*** Opening of The data ***

theorem State.shareOut_keeps (h_hif : m .hif = true) (h_link : m .link = true) (h_dev : m .dev = true) (h_dec : m .dec = true) (h_enc : m .enc = true) (h_cse : m .cse = true) (h_rgn : m .rgn = true) (h_rmem : m .rmem = true) (h_dis : m .dis = true) (h_syn : m .syn = true) (h_bpm : m .bpm = true) (h_ras : m .ras = true) (h_out : m .out = true) (a0) (a1) (a2) (a3) (a4) (s) (k : Keeps m s₀ s) :
    Keeps m s₀ (State.shareOut a0 a1 a2 a3 a4 s) := by
  unfold State.shareOut
  repeat' with_reducible first
    | exact k
    | assumption
    | intro _ _ _
    | intro _ _
    | apply State.detectJobs_keeps h_hif h_link h_dev h_cse h_dis h_bpm h_ras h_out
    | apply State.shareBuf_keeps h_hif h_link h_dev h_dis h_bpm h_ras h_out
    | apply State.joinBatch_keeps h_dis
    | apply State.releaseSlot_keeps h_rgn h_rmem h_dis h_syn h_out
    | apply State.offer_keeps h_hif h_link h_dev h_dec h_enc h_cse h_dis h_bpm h_ras h_out
    | apply Keeps.ite
    | apply Keeps.foldl
    | split
    | dsimp only
    | intro _

theorem State.publish_keeps (h_hif : m .hif = true) (h_link : m .link = true) (h_dev : m .dev = true) (h_dec : m .dec = true) (h_enc : m .enc = true) (h_cse : m .cse = true) (h_rgn : m .rgn = true) (h_rmem : m .rmem = true) (h_dis : m .dis = true) (h_syn : m .syn = true) (h_bpm : m .bpm = true) (h_dram : m .dram = true) (h_ras : m .ras = true) (h_out : m .out = true) (a0) (a1) (a2) (a3) (s) (k : Keeps m s₀ s) :
    Keeps m s₀ (State.publish a0 a1 a2 a3 s) := by
  unfold State.publish
  repeat' with_reducible first
    | exact k
    | assumption
    | intro _ _ _
    | intro _ _
    | apply State.dramPut_keeps h_dram
    | apply State.updSdec_keeps h_dec
    | apply State.updSlot_keeps h_dec
    | apply State.shareOut_keeps h_hif h_link h_dev h_dec h_enc h_cse h_rgn h_rmem h_dis h_syn h_bpm h_ras h_out
    | apply Keeps.ite
    | apply Keeps.foldl
    | split
    | dsimp only
    | intro _

theorem State.afterCommit_keeps (h_aon : m .aon = true) (h_wires : m .wires = true) (h_hif : m .hif = true) (h_wins : m .wins = true) (h_link : m .link = true) (h_dev : m .dev = true) (h_crt : m .crt = true) (h_cal : m .cal = true) (h_adm : m .adm = true) (h_dec : m .dec = true) (h_enc : m .enc = true) (h_cse : m .cse = true) (h_rgn : m .rgn = true) (h_rmem : m .rmem = true) (h_dis : m .dis = true) (h_syn : m .syn = true) (h_bpm : m .bpm = true) (h_tke : m .tke = true) (h_dmc : m .dmc = true) (h_dram : m .dram = true) (h_pwr : m .pwr = true) (h_clk : m .clk = true) (h_ras : m .ras = true) (h_trc : m .trc = true) (h_rst : m .rst = true) (h_dbg : m .dbg = true) (h_out : m .out = true) (h_fresh : m .fresh = true) (a0) (a1) (s) (k : Keeps m s₀ s) :
    Keeps m s₀ (State.afterCommit a0 a1 s) := by
  unfold State.afterCommit
  repeat' with_reducible first
    | exact k
    | assumption
    | intro _ _ _
    | intro _ _
    | apply State.updDeng_keeps h_dec
    | apply State.emptyDpb_keeps h_dec h_dis h_bpm h_out
    | apply State.auDone_keeps h_dec
    | apply State.resumeAll_keeps h_hif h_link h_dec h_enc h_cse h_rgn h_rmem h_dis h_syn h_bpm h_tke h_dram h_out h_fresh
    | apply State.afterClose_keeps h_aon h_wires h_hif h_wins h_link h_dev h_crt h_cal h_adm h_dec h_enc h_cse h_rgn h_rmem h_dis h_syn h_bpm h_tke h_dmc h_dram h_pwr h_clk h_ras h_trc h_rst h_dbg h_out h_fresh
    | apply State.startPix_keeps h_dec h_dis h_bpm h_out
    | apply State.letGo_keeps h_hif h_link h_dec h_enc h_cse h_dis h_bpm h_tke h_dmc h_out
    | apply Keeps.ite
    | apply Keeps.foldl
    | split
    | dsimp only
    | intro _

theorem State.commitExisting_keeps (h_aon : m .aon = true) (h_wires : m .wires = true) (h_hif : m .hif = true) (h_wins : m .wins = true) (h_link : m .link = true) (h_dev : m .dev = true) (h_crt : m .crt = true) (h_cal : m .cal = true) (h_adm : m .adm = true) (h_dec : m .dec = true) (h_enc : m .enc = true) (h_cse : m .cse = true) (h_rgn : m .rgn = true) (h_rmem : m .rmem = true) (h_dis : m .dis = true) (h_syn : m .syn = true) (h_bpm : m .bpm = true) (h_tke : m .tke = true) (h_dmc : m .dmc = true) (h_dram : m .dram = true) (h_pwr : m .pwr = true) (h_clk : m .clk = true) (h_ras : m .ras = true) (h_trc : m .trc = true) (h_rst : m .rst = true) (h_dbg : m .dbg = true) (h_out : m .out = true) (h_fresh : m .fresh = true) (a0) (a1) (a2) (a3) (a4) (s) (k : Keeps m s₀ s) :
    Keeps m s₀ (State.commitExisting a0 a1 a2 a3 a4 s) := by
  unfold State.commitExisting
  repeat' with_reducible first
    | exact k
    | assumption
    | intro _ _ _
    | intro _ _
    | apply State.conceal_keeps h_hif h_link h_dev h_dec h_ras h_out
    | apply State.publish_keeps h_hif h_link h_dev h_dec h_enc h_cse h_rgn h_rmem h_dis h_syn h_bpm h_dram h_ras h_out
    | apply State.updSdec_keeps h_dec
    | apply State.afterCommit_keeps h_aon h_wires h_hif h_wins h_link h_dev h_crt h_cal h_adm h_dec h_enc h_cse h_rgn h_rmem h_dis h_syn h_bpm h_tke h_dmc h_dram h_pwr h_clk h_ras h_trc h_rst h_dbg h_out h_fresh
    | apply State.freeBuf_keeps h_dis h_bpm h_out
    | apply Keeps.ite
    | apply Keeps.foldl
    | split
    | dsimp only
    | intro _

theorem State.picBuffers_keeps (h_bpm : m .bpm = true) (a0) (a1) (s) {t : State} {x y : U32} (e : State.picBuffers a0 a1 s = some (x, y, t)) (k : Keeps m s₀ s) :
    Keeps m s₀ t := by
  revert e
  unfold State.picBuffers
  repeat' with_reducible first
    | exact k
    | assumption
    | intro _ _ _
    | intro _ _
    | (intro e; cases e)
    | apply State.take_keeps h_bpm _ _ _ (by assumption)
    | apply Keeps.ite
    | apply Keeps.foldl
    | split
    | dsimp only
    | intro _

theorem State.dramCopy_keeps (h_dmc : m .dmc = true) (h_dram : m .dram = true) (a0) (a1) (a2) (s) (k : Keeps m s₀ s) :
    Keeps m s₀ (State.dramCopy a0 a1 a2 s) := by
  unfold State.dramCopy
  repeat' with_reducible first
    | exact k
    | assumption
    | intro _ _ _
    | intro _ _
    | apply State.dramPut_keeps h_dram
    | apply State.notePoison_keeps h_dmc
    | apply State.updDram_keeps h_dram
    | apply Keeps.ite
    | apply Keeps.foldl
    | split
    | dsimp only
    | intro _
  rename_i h
  simp only [Dram.wf, Bool.and_eq_true] at h ⊢
  exact ⟨h.1, rising_foldl_insertN _ _ h.2⟩

theorem State.putPlane_keeps (h_dram : m .dram = true) (a0) (a1) (a2) (a3) (a4) (a5) (s) (k : Keeps m s₀ s) :
    Keeps m s₀ (State.putPlane a0 a1 a2 a3 a4 a5 s) := by
  induction a4 generalizing s a0 a5 with
  | zero => exact k
  | succ n ih =>
    simp only [State.putPlane]
    exact .ite k (ih _ _ _ (State.dramPut_keeps h_dram _ _ _ _ k))

theorem State.putPicture_keeps (h_dram : m .dram = true) (a0) (a1) (a2) (a3) (a4) (s) (k : Keeps m s₀ s) :
    Keeps m s₀ (State.putPicture a0 a1 a2 a3 a4 s) := by
  unfold State.putPicture
  repeat' with_reducible first
    | exact k
    | assumption
    | intro _ _ _
    | intro _ _
    | apply State.putPlane_keeps h_dram
    | apply Keeps.ite
    | apply Keeps.foldl
    | split
    | dsimp only
    | intro _

theorem State.writePicture_keeps (h_dmc : m .dmc = true) (h_dram : m .dram = true) (a0) (a1) (a2) (a3) (a4) (a5) (a6) (a7) (s) {t : State} {x : DpbPic} (e : State.writePicture a0 a1 a2 a3 a4 a5 a6 a7 s = (x, t)) (k : Keeps m s₀ s) :
    Keeps m s₀ t := by
  revert e
  unfold State.writePicture
  repeat' with_reducible first
    | exact k
    | assumption
    | intro _ _ _
    | intro _ _
    | (intro e; cases e)
    | apply State.dramPut_keeps h_dram
    | apply State.dramCopy_keeps h_dmc h_dram
    | apply State.putPicture_keeps h_dram
    | apply Keeps.ite
    | apply Keeps.foldl
    | split
    | dsimp only
    | intro _

theorem State.updateDpb_keeps (h_dec : m .dec = true) (h_dis : m .dis = true) (h_bpm : m .bpm = true) (h_out : m .out = true) (a0) (a1) (s) (k : Keeps m s₀ s) :
    Keeps m s₀ (State.updateDpb a0 a1 s) := by
  unfold State.updateDpb
  repeat' with_reducible first
    | exact k
    | assumption
    | intro _ _ _
    | intro _ _
    | apply State.updSdec_keeps h_dec
    | apply State.freeBuf_keeps h_dis h_bpm h_out
    | apply Keeps.ite
    | apply Keeps.foldl
    | split
    | dsimp only
    | intro _

theorem State.commitNew_keeps (h_aon : m .aon = true) (h_wires : m .wires = true) (h_hif : m .hif = true) (h_wins : m .wins = true) (h_link : m .link = true) (h_dev : m .dev = true) (h_crt : m .crt = true) (h_cal : m .cal = true) (h_adm : m .adm = true) (h_dec : m .dec = true) (h_enc : m .enc = true) (h_cse : m .cse = true) (h_rgn : m .rgn = true) (h_rmem : m .rmem = true) (h_dis : m .dis = true) (h_syn : m .syn = true) (h_bpm : m .bpm = true) (h_tke : m .tke = true) (h_dmc : m .dmc = true) (h_dram : m .dram = true) (h_pwr : m .pwr = true) (h_clk : m .clk = true) (h_ras : m .ras = true) (h_trc : m .trc = true) (h_rst : m .rst = true) (h_dbg : m .dbg = true) (h_out : m .out = true) (h_fresh : m .fresh = true) (a0) (a1) (a2) (a3) (s) (k : Keeps m s₀ s) :
    Keeps m s₀ (State.commitNew a0 a1 a2 a3 s) := by
  unfold State.commitNew
  repeat' with_reducible first
    | exact k
    | assumption
    | intro _ _ _
    | intro _ _
    | apply State.conceal_keeps h_hif h_link h_dev h_dec h_ras h_out
    | apply State.updSdec_keeps h_dec
    | apply State.publish_keeps h_hif h_link h_dev h_dec h_enc h_cse h_rgn h_rmem h_dis h_syn h_bpm h_dram h_ras h_out
    | apply State.afterCommit_keeps h_aon h_wires h_hif h_wins h_link h_dev h_crt h_cal h_adm h_dec h_enc h_cse h_rgn h_rmem h_dis h_syn h_bpm h_tke h_dmc h_dram h_pwr h_clk h_ras h_trc h_rst h_dbg h_out h_fresh
    | apply State.updateDpb_keeps h_dec h_dis h_bpm h_out
    | apply State.picBuffers_keeps h_bpm _ _ _ (by assumption)
    | apply State.writePicture_keeps h_dmc h_dram _ _ _ _ _ _ _ _ _ (by assumption)
    | apply Keeps.ite
    | apply Keeps.foldl
    | split
    | dsimp only
    | intro _
  all_goals exact State.writePicture_keeps h_dmc h_dram _ _ _ _ _ _ _ _ _ rfl (State.picBuffers_keeps h_bpm _ _ _ ‹_› k)

theorem execPictureCommit_keeps (h_aon : m .aon = true) (h_wires : m .wires = true) (h_hif : m .hif = true) (h_wins : m .wins = true) (h_link : m .link = true) (h_dev : m .dev = true) (h_crt : m .crt = true) (h_cal : m .cal = true) (h_adm : m .adm = true) (h_dec : m .dec = true) (h_enc : m .enc = true) (h_cse : m .cse = true) (h_rgn : m .rgn = true) (h_rmem : m .rmem = true) (h_dis : m .dis = true) (h_syn : m .syn = true) (h_bpm : m .bpm = true) (h_tke : m .tke = true) (h_dmc : m .dmc = true) (h_dram : m .dram = true) (h_pwr : m .pwr = true) (h_clk : m .clk = true) (h_ras : m .ras = true) (h_trc : m .trc = true) (h_rst : m .rst = true) (h_dbg : m .dbg = true) (h_out : m .out = true) (h_fresh : m .fresh = true) (a0) (a1) (s) (k : Keeps m s₀ s) :
    Keeps.out m s₀ (execPictureCommit a0 a1 s) := by
  unfold execPictureCommit
  repeat' with_reducible first
    | exact k
    | assumption
    | intro _ _ _
    | intro _ _
    | apply Keeps.out_next
    | apply Keeps.out_fault
    | apply Keeps.out_ite
    | apply State.commitExisting_keeps h_aon h_wires h_hif h_wins h_link h_dev h_crt h_cal h_adm h_dec h_enc h_cse h_rgn h_rmem h_dis h_syn h_bpm h_tke h_dmc h_dram h_pwr h_clk h_ras h_trc h_rst h_dbg h_out h_fresh
    | apply State.commitNew_keeps h_aon h_wires h_hif h_wins h_link h_dev h_crt h_cal h_adm h_dec h_enc h_cse h_rgn h_rmem h_dis h_syn h_bpm h_tke h_dmc h_dram h_pwr h_clk h_ras h_trc h_rst h_dbg h_out h_fresh
    | apply Keeps.ite
    | apply Keeps.foldl
    | split
    | dsimp only
    | intro _

end Sys2Proof.Machine
end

*** Close of The data ***

### The problem
If a line in the records has the word "unfold", copy that line.

### Expected answer
  unfold State.shareOut
  unfold State.publish
  unfold State.afterCommit
  unfold State.commitExisting
  unfold State.picBuffers
  unfold State.dramCopy
  unfold State.putPicture
  unfold State.writePicture
  unfold State.updateDpb
  unfold State.commitNew
  unfold execPictureCommit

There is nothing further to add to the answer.